The Aroma

Our Wednesday night women’s fellowship group has been studying the book of Ruth this fall.  Last week we delved into chapter three, which is where, at her Mother-in-Law Naomi’s instruction, Ruth goes to the threshing floor and presents herself to Boaz (Mr. Wonderful).

The Bible describes Ruth’s preparations for this momentous event in just a few, short words:  “…bathe and anoint yourself, then put on your best attire…”  (Ruth 3:3).

As we all sidetracked into an animated discussion of what “bathe and anoint yourself” encompassed, one lady mentioned that anointing would have, in this sense, been like pouring oil over your head or covering yourself with the finest perfume.  That got me thinking back to about thirteen years ago when I visited Egypt and in Cairo toured a shop that made perfumes from essential oils.  I thought about how lovely they smelled, and how just a single drop was quite strong and lasted quite a long while.  (I was a dutiful tourist and bought quite a bit, as well as several of the beautiful little blown-glass bottles used to store and dispense the oil).

So anyway, all the ladies were talking about how beautifully scented Ruth was, and I was thinking, “Oh, great!  Not only does she have to sneak out onto the threshing floor, in the middle of the night, in the dark, and find Boaz without waking up all the other men, but she’s wafting this beautiful aroma through the air, announcing her presence!”  Suddenly, Ruth’s task of slipping in unnoticed seemed a lot more difficult!

But then I got to thinking, what’s our aroma like as Christians?  As soon as we self-identify as a Christian, people begin to look at us differently.  They check us out.  They watch us.  They observe our behavior, words, actions, and even intentions.  They want to see if we’ve really got something different than what the rest of the world has, or if we’re just a lot of talk, blowing hot air.  I don’t know if any other religion or belief system’s adherents are scrutinized this closely or not, but Christians absolutely are!

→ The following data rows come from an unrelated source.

/-- The extent count that the frame brings a copy to: k + 1, or n. -/
def DataFrame.count : DataFrame → Nat
  | .extent b => b.ext.toNat + 1
  | .copy b => b.descs.length

/-- The depth vector of the frame. -/
def DataFrame.depths : DataFrame → Half
  | .extent b => b.depths
  | .copy b => b.depths

/-- The frame's own first slot. -/
def DataFrame.first : DataFrame → Nat
  | .extent b => b.first.toNat
  | .copy _ => 0

/-- The end slot of the highest extent the frame carries. -/
def DataFrame.last : DataFrame → Nat
  | .extent b => b.info.last
  | .copy b => copyReach b.descs

/-- The extents that the frame adds to a copy of depth `m`. -/
def DataFrame.added (f : DataFrame) (m : Nat) : List ExtentInfo :=
  match f with
  | .extent b => [b.info]
  | .copy b => (b.descs.drop m).map DescBody.info

/-- Where the added extents begin. -/
def DataFrame.joinSlot (f : DataFrame) (m : Nat) : Nat :=
  match f.added m with
  | [] => 0
  | i :: _ => i.first

/-- The program of the frame closes a replica: an added extent carries the closing flag, or a COPY its closed flag
(R135). -/
def DataFrame.closes (f : DataFrame) (m : Nat) : Bool :=
  (f.added m).any (·.closing) ||
    (match f with
     | .extent _ => false
     | .copy b => b.closedFlag)

/-- The closed flag of a COPY. -/
def DataFrame.closedFlag : DataFrame → Bool
  | .extent _ => false
  | .copy b => b.closedFlag

/-- The slot data of the frame. -/
def DataFrame.data : DataFrame → List Byte
  | .extent b => b.data
  | .copy b => b.data

/-- Each extent begins where the one before it ends (R128, check 3). -/
def chained : Nat → List DescBody → Bool
  | _, [] => true
  | at_, d :: ds => decide (d.first.toNat = at_) && chained (at_ + d.count.toNat) ds

/-- The frame is well-formed (R128, check 3). -/
def DataFrame.wellFormed : DataFrame → Bool
  | .extent b => decide (b.ext.toNat ≤ 2) && decide (b.info.last ≤ 8)
  | .copy b =>
    decide (b.descs.map (fun d => d.number.toNat) = List.range b.descs.length) && chained 0 b.descs
      && !b.descs.dropLast.any (fun d => d.flags.getLsbD 0)

/-- The holder set of a descriptor the intake writes (R6, R135): the origin, the stations deeper in the frame's vector,
the stations of an EXTENT's mask; not this station. -/
def DataFrame.holderSet (f : DataFrame) (k : Env) (origin : Station) (ext : Nat) : Byte :=
  withoutStation
    (withStation 0 origin ||| maskOf (allStations.filter (fun s => decide (ext < depthIn f.depths s)))
      ||| (match f with
           | .extent b => b.mask
           | .copy _ => 0)) k.me

/-! ## The receive buffers (R127) -/

/-- A receive buffer set. -/
def Ctl.setRx (c : Ctl) (b : Fin 4) (x : RxBuf) : Ctl := { c with rx := vput c.rx b x }

/-- The frame in a receive buffer. -/
def Ctl.rxHeld (c : Ctl) (b : Fin 4) : Option RxHeld :=
  match c.rx.get b with
  | .held h => some h
  | .free => none
  | .claimed => none

/-- A buffer takes a phase. -/
def Ctl.rxPhase (c : Ctl) (b : Fin 4) (p : RxPhase) : Ctl :=
  match c.rx.get b with
  | .held h => c.setRx b (.held { h with phase := p })
  | .free => c
  | .claimed => c

/-- The intake's answer to a frame (R140). -/
def Ctl.intakeAnswer (c : Ctl) (h : RxHeld) (id : PageId) (v : Verdict) (aux : Nat) : Ctl :=
  c.answer { addressee := byteOf h.src.val, origin := byteOf id.origin.val, seq := id.seq,
             ext := byteOf h.frame.number, flags := bitOf h.frame.isCopy 0, verdict := v.code, aux := byteOf aux }

/-- A frame is answered, and its buffer is FREE. -/
def Ctl.answerAndFree (c : Ctl) (b : Fin 4) (h : RxHeld) (id : PageId) (v : Verdict) (aux : Nat) : Ctl :=
  (c.intakeAnswer h id v aux).setRx b .free

/-! ## What a taken frame records (R134) -/

/-- The depths of a vector recorded: each other station's raised, this station's disregarded. -/
def Entry.raiseAll (e : Entry) (k : Env) (v : Half) : Entry :=
  allStations.foldl (fun e s => if s = k.me then e else e.raiseDepth s (depthIn v s)) e

/-- What a TAKEN frame records (R134). -/
def Entry.taken (e : Entry) (k : Env) (f : DataFrame) : Entry :=
  let e := e.raiseAll k f.depths
  { e with known := max e.known f.count, used := max e.used f.last, pendingExt := some f.count }

/-- An update from a frame; an own page is tested for durability after it (R125). -/
def Ctl.recordFrom (c : Ctl) (k : Env) (id : PageId) (f : Entry → Entry) : Ctl :=
  let c := c.update k id f
  if id.origin = k.me then (c.testDurable k id.seq).sweepAll k else c

/-- The depths of a new entry: every other station's from the vector, capped at the known count (R134). -/
def newDepths (k : Env) (f : DataFrame) : Vector Nat 8 :=
  Vector.ofFn (fun s : Fin 8 => if s = k.me then 0 else min (depthIn f.depths s) f.count)

/-- The entry that a taken frame creates (R131 to R134). -/
def newEntry (k : Env) (id : PageId) (role : Role) (a : PageAddr) (f : DataFrame) : Entry :=
  { id := id, role := role, localPage := some a, relocPage := none, pendingExt := some f.count, known := f.count,
    used := f.last, closed := decide (role = .own), depths := newDepths k f, targets := [], extra := none,
    excluded := 0, under := false, copyEnd := 0 }

/-! ## Programs (R135, R136) -/

/-- A descriptor place that the frame adds, its checks computed from the buffer (R135). -/
def RxHeld.descriptor (h : RxHeld) (k : Env) (id : PageId) (i : ExtentInfo) : Nat × List Byte :=
  (i.number, descriptorBytes i (h.frame.holderSet k id.origin i.number) (crc (Memory.slots clearByte h.image i.first i.count)))

/-- The identity group of a page. -/
def PageId.group (id : PageId) : List Byte := identityBytes (byteOf id.origin.val) id.seq

/-- The program of a TAKEN frame into a page whose copy has depth `m` is requested (R135). -/
def Ctl.programFrame (c : Ctl) (k : Env) (b : Fin 4) (h : RxHeld) (id : PageId) (a : PageAddr) (m : Nat) : Ctl :=
  (c.enter
    { who := .replica b, emergency := false,
      op := .program { page := a, first := h.frame.joinSlot m, count := h.frame.last - h.frame.joinSlot m,
                       identity := if m = 0 then some id.group else none,
                       descs := (h.frame.added m).map (h.descriptor k id), source := .rx b } }).rxPhase b .programming

/-- The relocation program is requested: every extent 0 through the highest the frame brings, with the descriptors and
the identity group, into the relocation page (R136). -/
def Ctl.programReloc (c : Ctl) (k : Env) (b : Fin 4) (h : RxHeld) (id : PageId) (a : PageAddr) (m : Nat) : Ctl :=
  (c.enter
    { who := .replicaReloc b, emergency := false,
      op := .program { page := a, first := 0, count := h.frame.last, identity := some id.group,
                       descs := (List.range m).zip (h.back.take m) ++ (h.frame.added m).map (h.descriptor k id),
                       source := .rx b } }).rxPhase b .relocating

/-- With a relocation page allocated: the earlier extents are read back from the local page, or, when there are none or
the buffer holds them already, the relocation program is requested (R136, R137). -/
def Ctl.continueReloc (c : Ctl) (k : Env) (b : Fin 4) (h : RxHeld) (id : PageId) (from_ : Option PageAddr)
    (to_ : PageAddr) (m : Nat) : Ctl :=
  if m ≤ h.back.length then c.programReloc k b h id to_ m
  else
    match from_ with
    | none => c.programReloc k b h id to_ m
    | some p =>
      (c.enter { who := .replicaReadBack b, op := .pageRead p, emergency := false }).rxPhase b .readingBack

/-! ## Judging (R128 to R133) -/

/-- A frame for a page of unknown identity, or of a remote-only own entry, takes a first page of its kind, or is
answered FULL (R131 to R133). -/
def Ctl.takeFirst (c : Ctl) (k : Env) (b : Fin 4) (h : RxHeld) (id : PageId) : Ctl :=
  let role : Role := if id.origin = k.me then .own else .replica
  let room := (c.entry id).isSome || c.dirRoom
  match (if room then c.allocate role false else none) with
  | none => c.answerAndFree b h id .full 0
  | some (a, c) =>
    let c :=
      if (c.entry id).isSome then
        c.recordFrom k id (fun e => { e.taken k h.frame with localPage := some a, copyEnd := 0 })
      else c.create k (newEntry k id role a h.frame)
    c.programFrame k b h id a 0

/-- A TAKEN frame is added to the copy: in place, or by relocation when the copy lies in a RETIRED block or a COPY comes
to a CLOSED copy (R130, R132, R136). A refused relocation is answered FULL and records nothing (log 16). -/
def Ctl.takeMore (c : Ctl) (k : Env) (b : Fin 4) (h : RxHeld) (e : Entry) (a : PageAddr) : Ctl :=
  let m := e.ownDepth k
  if c.inRetired a || e.closed then
    match c.allocate e.role true with
    | none => c.answerAndFree b h e.id .full 0
    | some (to_, c) =>
      (c.recordFrom k e.id (fun e => { e.taken k h.frame with relocPage := some to_ })).continueReloc k b h e.id
        (some a) to_ m
  else (c.recordFrom k e.id (fun e => e.taken k h.frame)).programFrame k b h e.id a m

But then, what about those that keep their Christianity hidden?  Those that, for whatever reason (and they may have very good reasons) keep their faith to themselves?  Do people watch them?  Do they have an aroma?

I would like to propose that, if we’re a Christian, we have an aroma, whether we’re conscious of it or not.  And with every interaction we have with another human being, we dispense some of that aroma, be it for good or bad.  As we are gradually remade into the image of Christ, and begin to produce less of the world, and instead begin to bear and manifest the fruits of the Spirit, we are giving off that aroma of Christ’s love to all of those around us.  The Bible says, “But the fruit of the Spirit is love, joy, peace, forbearance, kindness, goodness, faithfulness, gentleness, and self-control.  Against such things there is no law.”  (Galations 5:22-23)  We are not these things through our own effort, though some of us may naturally display one or more of them in varying degree; but as God works in us and through us we begin to manifest them more fully as our lives are changed from the inside out.

We can be an excellent testimony with our aromas, which are the fruit of the Spirit.  And the hope would be that the world would automatically know us by our aromas, whether we self-identify as Christians or not.